## What the task requires:
Give back the line containing "def execPartRelease (tag" along with every line after it, exactly, until the entries end.

Records contained in a dataset:
=-=-=

/-- A function whose keys the derivation core cannot derive yet waits for a later seam (R634, R636). -/
def State.deriving (s : State) (f : Flight) : Bool := !s.deriveUp && s.skn.shadows.any fun x => x.tag = f.tag

/-- Every started function of families PART and LINK at a seam, in dispatch order. -/
def State.functionSeam (s : State) : State :=
  (s.cmd.flights.filter fun f => f.started && (f.isPart || (Desc.opcode f.desc).toNat / 16 = 9)).foldl
    (fun s f => if (s.cmd.flight f.tag).isSome && !s.deriving f then (if f.isPart then s.partSeam f else s.linkSeam f) else s) s

def execPartClaim (tag : Tag) (s : State) : Host.Outcome State Fault Refusal := .next (s.withFlight tag 0x50 partClaim)
def execPartKey (tag : Tag) (s : State) : Host.Outcome State Fault Refusal := .next (s.withFlight tag 0x51 partFunction)
def execPartStart (tag : Tag) (s : State) : Host.Outcome State Fault Refusal := .next (s.withFlight tag 0x52 partFunction)
def execPartMigrate (tag : Tag) (s : State) : Host.Outcome State Fault Refusal := .next (s.withFlight tag 0x53 partFunction)
def execPartFreeze (tag : Tag) (s : State) : Host.Outcome State Fault Refusal := .next (s.withFlight tag 0x54 partFunction)
def execPartThaw (tag : Tag) (s : State) : Host.Outcome State Fault Refusal := .next (s.withFlight tag 0x55 partFunction)
def execPartReset (tag : Tag) (s : State) : Host.Outcome State Fault Refusal := .next (s.withFlight tag 0x56 partFunction)
def execPartBindoff (tag : Tag) (s : State) : Host.Outcome State Fault Refusal := .next (s.withFlight tag 0x57 partFunction)
def execPartRelease (tag : Tag) (s : State) : Host.Outcome State Fault Refusal := .next (s.withFlight tag 0x58 partFunction)
def execClaimPassComplete (dom : BitVec 6) (s : State) : Host.Outcome State Fault Refusal := .next (claimPassComplete s dom)

/-! ### Registers -/

/-- A write of a configuration register of partition `d` (R225). -/
def State.partConfig (s : State) (d : Nat) (c : Cls) (f : Part → Part) : State :=
  if (c = .K ∨ c = .S) ∧ (s.part d).state = .free then s.setPart d (f (s.part d)) else s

=-=-=

## Solution below:
def execPartRelease (tag : Tag) (s : State) : Host.Outcome State Fault Refusal := .next (s.withFlight tag 0x58 partFunction)
def execClaimPassComplete (dom : BitVec 6) (s : State) : Host.Outcome State Fault Refusal := .next (claimPassComplete s dom)

/-! ### Registers -/

/-- A write of a configuration register of partition `d` (R225). -/
def State.partConfig (s : State) (d : Nat) (c : Cls) (f : Part → Part) : State :=
  if (c = .K ∨ c = .S) ∧ (s.part d).state = .free then s.setPart d (f (s.part d)) else s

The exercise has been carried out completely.